Option B: Run locally (development/testing)

make build
LAGO_API_KEY=<key> LAGO_API_URL=http://localhost:3000 ./bin/vbilling

3. Configure pricing in your adapter

vBilling creates billable metrics and a skeleton plan with $0 pricing. You set your own prices in the adapter's UI or API:

  1. Open Lago UI → PlansvCluster Standard
  2. Edit each charge with your pricing:
    • CPU Core-Hours: $0.065 (your cost + margin)
    • Memory GB-Hours: $0.009
    • GPU Hours (H100): $4.50, or use Lago's graduated pricing for volume discounts
    • Storage GB-Hours: $0.0002
    • Network Egress GB: $0.09
    • Node Hours: $25.00 (for dedicated node billing)
  3. Save.

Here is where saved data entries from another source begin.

/-! goTo -/
@[simp] theorem State.goTo_others (s : State) (t : W64) : (s.goTo t).others = s.others := rfl
@[simp] theorem State.goTo_turns (s : State) (t : W64) : (s.goTo t).turns = s.turns := rfl
@[simp] theorem State.goTo_choices (s : State) (t : W64) : (s.goTo t).choices = s.choices := rfl
@[simp] theorem State.goTo_pauses (s : State) (t : W64) : (s.goTo t).pauses = s.pauses := rfl
@[simp] theorem State.goTo_moves (s : State) (t : W64) : (s.goTo t).moves = s.moves := rfl
@[simp] theorem State.goTo_fresh (s : State) (t : W64) : (s.goTo t).fresh = s.fresh := rfl
@[simp] theorem State.goTo_clock (s : State) (t : W64) : (s.goTo t).clock = s.clock := rfl
@[simp] theorem State.goTo_nextGid (s : State) (t : W64) : (s.goTo t).nextGid = s.nextGid := rfl
@[simp] theorem State.goTo_ms (s : State) (t : W64) : (s.goTo t).ms = s.ms := rfl
@[simp] theorem State.goTo_cs (s : State) (t : W64) : (s.goTo t).cs = s.cs := rfl
@[simp] theorem State.goTo_ls (s : State) (t : W64) : (s.goTo t).ls = s.ls := rfl
@[simp] theorem State.goTo_qs (s : State) (t : W64) : (s.goTo t).qs = s.qs := rfl
@[simp] theorem State.goTo_cx (s : State) (t : W64) : (s.goTo t).cx = s.cx := rfl
@[simp] theorem State.goTo_lk (s : State) (t : W64) : (s.goTo t).lk = s.lk := rfl
@[simp] theorem State.goTo_mg (s : State) (t : W64) : (s.goTo t).mg = s.mg := rfl

/-! setS -/
@[simp] theorem State.setS_others (s : State) (n : BitVec 6) (x : W64) : (s.setS n x).others = s.others := rfl
@[simp] theorem State.setS_turns (s : State) (n : BitVec 6) (x : W64) : (s.setS n x).turns = s.turns := rfl
@[simp] theorem State.setS_choices (s : State) (n : BitVec 6) (x : W64) : (s.setS n x).choices = s.choices := rfl
@[simp] theorem State.setS_pauses (s : State) (n : BitVec 6) (x : W64) : (s.setS n x).pauses = s.pauses := rfl
@[simp] theorem State.setS_moves (s : State) (n : BitVec 6) (x : W64) : (s.setS n x).moves = s.moves := rfl
@[simp] theorem State.setS_fresh (s : State) (n : BitVec 6) (x : W64) : (s.setS n x).fresh = s.fresh := rfl
@[simp] theorem State.setS_clock (s : State) (n : BitVec 6) (x : W64) : (s.setS n x).clock = s.clock := rfl
@[simp] theorem State.setS_nextGid (s : State) (n : BitVec 6) (x : W64) : (s.setS n x).nextGid = s.nextGid := rfl
@[simp] theorem State.setS_ms (s : State) (n : BitVec 6) (x : W64) : (s.setS n x).ms = s.ms := rfl
@[simp] theorem State.setS_cs (s : State) (n : BitVec 6) (x : W64) : (s.setS n x).cs = s.cs := rfl
@[simp] theorem State.setS_ls (s : State) (n : BitVec 6) (x : W64) : (s.setS n x).ls = s.ls := rfl
@[simp] theorem State.setS_qs (s : State) (n : BitVec 6) (x : W64) : (s.setS n x).qs = s.qs := rfl
@[simp] theorem State.setS_cx (s : State) (n : BitVec 6) (x : W64) : (s.setS n x).cx = s.cx := rfl
@[simp] theorem State.setS_lk (s : State) (n : BitVec 6) (x : W64) : (s.setS n x).lk = s.lk := rfl
@[simp] theorem State.setS_mg (s : State) (n : BitVec 6) (x : W64) : (s.setS n x).mg = s.mg := rfl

Pricing takes effect immediately for all tenants

You can also create multiple plans (e.g., "GPU Premium", "Dev Tier") and assign different plans to different customers via the adapter's API.

4. Done

vBilling will:

  • Auto-discover all Tenant Clusters (via StatefulSet labels or Platform API)
  • Create a billing customer in your adapter for each Tenant Cluster
  • Stream usage events every 60 seconds
  • Your adapter generates invoices at the end of each billing period

How It Works

Discovery

vBilling finds Tenant Clusters using two methods:

  1. Label scanning (works with OSS vCluster): Watches StatefulSets and Deployments with app=vcluster label
  2. Platform API (works with vCluster Platform): Lists VirtualClusterInstance resources via the management API

Metrics Collection Loop

Every collection interval (default 60s):

For each discovered Tenant Cluster:
  1. Read dedicated node capacity (labels: vcluster.loft.sh/managed-by=<name>)
     → Read full node capacity: CPU, memory, GPUs, storage

  2. Collect storage from PVCs in the namespace

  3. Collect GPU allocation from pod nvidia.com/gpu requests
     → Detect GPU SKU from the node's nvidia.com/gpu.product label

  4. Count LoadBalancer services

  5. Check spot vs on-demand node status for cost attribution

  6. (If Prometheus configured) Query DCGM for GPU utilization
  7. (If Prometheus configured) Query network egress bytes

  8. Convert all metrics to billing units:
     CPU: cores × interval_hours = core-hours
     Memory: GB × interval_hours = GB-hours
     GPU: count × interval_hours = GPU-hours (tagged with GPU SKU)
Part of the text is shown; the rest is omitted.